Members are listed in initialization order; destructors run in reverse. That is exactly what we want here: the OTel scope clears first (restoring the prior active-span TLS), then the span ends, then the arena releases all allocations in one shot, then the rest of the context falls away. There is no manual cleanup. Adding a new per-request resource means adding a new RAII member; the destruction order falls out automatically.

Opinion. Make RequestContext non-copyable and non-movable. Pass it by mutable reference into the call graph. Resist the temptation to make it std::shared_ptr<RequestContext> for “convenience” — that opens the door to lifetime extending past the handler scope, which defeats the whole point of binding state to request scope.

Common mistakes

A handful of recurring mistakes are particularly costly in a service context.

Throwing destructors. The C++ standard makes destructors implicitly noexcept since C++11, but it’s still possible to mark one as throwing or to call a throwing function from inside one. If a destructor throws while another exception is propagating, std::terminate runs and the process dies.

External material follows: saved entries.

-- ==== Sys2Proof/Tests/Slice0.lean ====
section
/-!
SUPPORT. Tests: ill-formed terms that WellFormed refuses, words written out from the encoding tables of the spec, values
calculated by hand from its rules, and for each statement a state and operands that meet its hypotheses.
-/

namespace Sys2Proof.Tests

open Sys2Proof Machine

set_option maxRecDepth 4000

/-! ### A small machine: a block of two threads in place on core 0 -/

def tinyLaunch : Launch := { loadLaunch with threads := 2, regs := 32, tiles := 2, q := 0 }

def tinyBlock : Block :=
  let k := placeBlock tinyLaunch 0 0 0 (newBlock 0 0 2 0x10000#64 0x40#64 0 none none)
  { k with pwaves := k.pwaves.map fun w => { w with active := true } }

def tinyCtx : Context := ⟨loadSpec, [(1, loadLaunch.ranges)], loadLaunch.ranges, false, false, [], 0, List.replicate 4 0, [], [], [], [], [], []⟩

def tiny : State :=
  { State.reset with
      ctxs := [tinyCtx], parts := [⟨[0, 1], some 0, none, false, none⟩], launches := [tinyLaunch], blocks := [tinyBlock]
      cores := List.replicate 2 Core.init, dies := [Die.init, Die.init], cur := ⟨0, 0, 0x10000#64, 12, [0, 1], 0, 0⟩ }

/-- The two threads' state, changed alike. -/
def tinyWith (f : Thread → Thread) : State :=
  { tiny with blocks := [{ tinyBlock with threads := tinyBlock.threads.map f }] }

/-- The block, changed. -/
def tinyBlk (f : Block → Block) : State := { tiny with blocks := [f tinyBlock] }

/-- The registers of both threads set. -/
def tinyRegs (l : List (Nat × Word)) : State :=
  tinyWith fun th => { th with vals := l.foldl (fun v e => v.put e.1 ⟨e.2, .full, false⟩) th.vals }

/-- The dies have counted `n` cycles. -/
def atCycle (n : Nat) (s : State) : State := { s with dies := s.dies.map fun d => { d with cycle := n } }

/-- Only thread 0 in the group. -/
def alone (s : State) : State := { s with cur := { s.cur with tids := [0] } }

/-! ### Ill-formed terms, one for each check -/

def good : EFields := { baseFields with rd := 4, ra := 6, rb := 8 }

theorem test_wellFormed_good : ∀ i ∈ [Instr.iadd good, .nopBase, .xAdd ⟨1, 2, 3, false, 0⟩,
    .ld { good with mod := 0x14, scp := 5, ch := 3 }, .mma { baseFields with rd := 23, ra := 16, rb := 4, rc := 15, ret := 1, rm := 5 }],
    WellFormed i := by unfold WellFormed; decide

/-- The fields: a field that must be zero, a misaligned pair, run of 4 and run of 8, a predicate index of 16, a negated
predicate of 32, a tile of 24, an immediate of 256. -/
theorem test_illFormed_fields : ∀ i ∈ [Instr.iadd { good with rc := 1 }, .nop { baseFields with rd := 1 },
    .iadd { good with mod := 2, rd := 5 }, .mov { good with mod := 0x10, rb := 0, rd := 6, ra := 8 },
    .mma { baseFields with ra := 12 }, .iset { good with rd := 16 }, .mma { baseFields with rc := 16 }, .sel { good with re := 32 },
    .tkget { baseFields with rd := 24 }, .lop3 { good with re := 256 }], ¬WellFormed i := by unfold WellFormed; decide
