-- ==== Sys2Proof/Config.lean ====
section
/-! DEFINITION. What an implementation fixes, and the free values: the parameters of 00_scope R10.
The OPEN parameters are opaque constants, so that a claim holds whatever they are (log 7). -/

namespace Sys2Proof

/-- The OPEN parameters of R10, as one argument of the functions that need them. -/
structure Params where
  /-- `MAGIC`, the 16-bit sentinel at arena offset 0 (R81). -/
  magic : U16
  /-- `PERSIST_OFFSET`, where the arena image starts in the store (R55). -/
  persistOffset : Nat
  /-- `PERSIST_CAP`, the number of bytes of the store (R38). -/
  persistCap : Nat
  deriving DecidableEq, Repr

namespace Config

/-- `CAP`, the arena capacity in bytes: 1024, the value R10 states (log 8). -/
abbrev cap : Nat := 1024
/-- `NOTE_BYTES` (R10, R88). -/
abbrev noteBytes : Nat := 5
/-- `HDR_FIXED` (R10, R85). -/
abbrev hdrFixed : Nat := 6
/-- `DUTY_DIV` (R10, R149). -/
abbrev dutyDiv : Nat := 512
/-- `TICK_HZ` (R10): one tick is one microsecond. -/
abbrev tickHz : Nat := 1000000

/-- `MAGIC - 1`: R10 leaves the value OPEN and asks MAGIC != 0, so the free part is one of 65535 values. -/
opaque magicPred : Fin 65535
/-- `PERSIST_OFFSET`, OPEN (R10, D13). -/
opaque persistOffset : Nat
/-- `PERSIST_CAP - (PERSIST_OFFSET + CAP)`, OPEN: R10 asks that it be a natural number. -/
opaque persistSlack : Nat

/-- The parameters of this machine: every choice R10 allows, and no other. -/
def params : Params where
  magic := BitVec.ofNat 16 (magicPred.val + 1)
  persistOffset := persistOffset
  persistCap := persistOffset + cap + persistSlack

/-- FREE VALUE: what byte `a` of the store holds before anything has written it (R36, R274; log 5). -/
opaque persistPowerOn : Nat → Byte
/-- FREE VALUE: what byte `a` of the store holds after the failed write that drew choice `n` (R211; log 6). -/
opaque failedWriteByte : Nat → Nat → Byte
/-- FREE VALUE: which of several due expiries runs first, for choice `n` (R57, R253; log 1). -/
opaque expiryPick : Nat → Nat

end Config

/-- The constraints R10 puts on the OPEN parameters. -/
def Params.ok (p : Params) : Bool :=
  p.magic != 0#16 && decide (p.persistOffset + Config.cap ≤ p.persistCap)

end Sys2Proof
end

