-- ==== Sys2Proof/Certificates/Slice0/Obligations.lean ====
section
/-! DEFINITION. The statements about the machine, each from the rules of the spec it cites. `Config.params` are the OPEN
parameters: every statement holds whatever they are. -/

open Sys2Proof Sys2Proof.Machine

namespace Sys2Proof.Statements

/-- `s` with the response word `{data, code}` (R105) and nothing else changed. -/
def responded (code : Byte) (data : BitVec 40) (s : State) : State := { s with response := some (data ++ code) }

/-- `A[a]` of a state's arena. -/
def arenaByte (s : State) (a : Nat) : Byte := byteAt Config.params s.arena a

/-- `Count(A)` of a state's arena. -/
def jingles (s : State) : Nat := countOf Config.params s.arena

/-- Byte by byte, the empty image (R177): LE16(MAGIC), then zeros. -/
def EmptyArena (s : State) : Prop :=
  ∀ a < 1024, arenaByte s a =
    if a = 0 then Config.params.magic.setWidth 8
    else if a = 1 then (Config.params.magic >>> 8).setWidth 8 else 0#8

/-- `PERSIST_OFFSET`. -/
def imageBase : Nat := Config.params.persistOffset

/-- `a` is the store address of no image byte (R55). -/
def OutsideImage (a : Nat) : Prop := a < imageBase ∨ imageBase + 1024 ≤ a

/-- The status code of PLAY's start of channel `ch` (R227, R243, R244). -/
def startCode (ch : Channel) (s : State) (idx : Byte) : Nat :=
  if (s.seq ch).busy then 3
  else
    match notesOf Config.params s.arena ch idx.toNat with
    | none => 4
    | some (_, n) => if n = 0 then 4 else 0

/-- Only this channel's timer can become due in `s`, and nothing is scheduled. -/
def PlaysAlone (ch : Channel) (s : State) : Prop :=
  s.schedule = [] ∧ ∀ c, c ≠ timerOf ch → (s.timer c).armed = false

/-- `NoteComplete` on the expiry that is due in `u` (R125, R150, R151): the arm is consumed, `rem` is 0, the index
advances, and the next Note starts. -/
def CompletesNext (ch : Channel) (u : State) : Prop :=
  step u = startNote ch
    (setSeq ch { u.seq ch with rem := 0#32, index := (u.seq ch).index + 1#16 }
      (setTimer (timerOf ch) { u.timer (timerOf ch) with armed := false } { u with response := none }))

end Sys2Proof.Statements

open Sys2Proof.Statements

/-! ### Decoding -/

/-- R102 and R103: `op` alone selects the command, each operand is its field, unused fields and `b[7:1]` do not
matter, and every other `op` is illegal. -/
def Obligations.OpcodeSelectsTheCommand : Prop :=
  ∀ w : Cmd80,
    let op := w.extractLsb' 0 8
    let a := w.extractLsb' 8 8
    let ch := if w.getLsbD 16 then Channel.left else Channel.right
    let c := w.extractLsb' 24 16
    let d := w.extractLsb' 40 8
    let e := w.extractLsb' 48 16
    let f := w.extractLsb' 64 16
    (op = 0x01#8 → decodeCommand w = .instr (.play a)) ∧
    (op = 0x02#8 → decodeCommand w = .instr (.isbusy ch)) ∧
    (op = 0x03#8 → decodeCommand w = .instr .clear) ∧
    (op = 0x04#8 → decodeCommand w = .instr (.add a e f)) ∧
    (op = 0x05#8 → decodeCommand w = .instr (.delete a)) ∧
    (op = 0x06#8 → decodeCommand w = .instr (.setnote a ch c d e f)) ∧
    (op = 0x07#8 → decodeCommand w = .instr (.getnote a ch c)) ∧
    (op = 0x08#8 → decodeCommand w = .instr .count) ∧
    (op = 0x09#8 → decodeCommand w = .instr (.offset a)) ∧
    (op = 0x0A#8 → decodeCommand w = .instr (.notecount a ch)) ∧
    (op = 0x0B#8 → decodeCommand w = .instr .bytesfree) ∧
    (op = 0x0C#8 → decodeCommand w = .instr .isvalid) ∧
    (op = 0x0D#8 → decodeCommand w = .instr .load) ∧
    (op = 0x0E#8 → decodeCommand w = .instr .save) ∧
    (op = 0x0F#8 → decodeCommand w = .instr .pclear) ∧
    (op = 0x00#8 ∨ 0x10#8 ≤ op → decodeCommand w = .badCommand op)

/-- R88 and R89: every record is a Note, classified by the first matching row, and no bit of it is lost. -/
def Obligations.EveryRecordIsOneNote : Prop :=
  ∀ (ch : Channel) (n : Note40),
    let duty := n.extractLsb' 0 8
    let freq := n.extractLsb' 8 16
    let dur := n.extractLsb' 24 16
    (dur = 0#16 → decodeNote ch n = .noteSkip ch duty freq) ∧
    (dur ≠ 0#16 → duty = 0#8 → decodeNote ch n = .noteDelayDuty0 ch freq dur) ∧
    (dur ≠ 0#16 → duty ≠ 0#8 → freq = 0#16 → decodeNote ch n = .noteDelayFreq0 ch duty dur) ∧
    (dur ≠ 0#16 → duty ≠ 0#8 → freq ≠ 0#16 → decodeNote ch n = .notePulse ch duty freq dur) ∧
    (decodeNote ch n).wellFormed = true ∧ encode (decodeNote ch n) = .note40 n

/-- Decoding the word of a well-formed instruction gives it back, every operand at every value. -/
def Obligations.DecodeOfEncodeIsTheInstruction : Prop :=
  ∀ i : Instr, i.wellFormed = true → decodeWord i.fetcher (encode i) = .instr i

In a request handler that means a single misbehaving destructor crashes the OS container and takes every in-flight request down with it. Mark destructors noexcept explicitly when there’s any possibility of accidentally throwing, and prefer to log-and-swallow inside destructors rather than propagate.

Raw new/delete for per-request resources. Once you write auto* x = new Thing(...), you have committed to either tracking every exit path and calling delete on each, or wrapping it in a smart pointer immediately. The latter is almost always right. std::unique_ptr<Thing> with a custom deleter for non-delete-cleanable resources is the workhorse.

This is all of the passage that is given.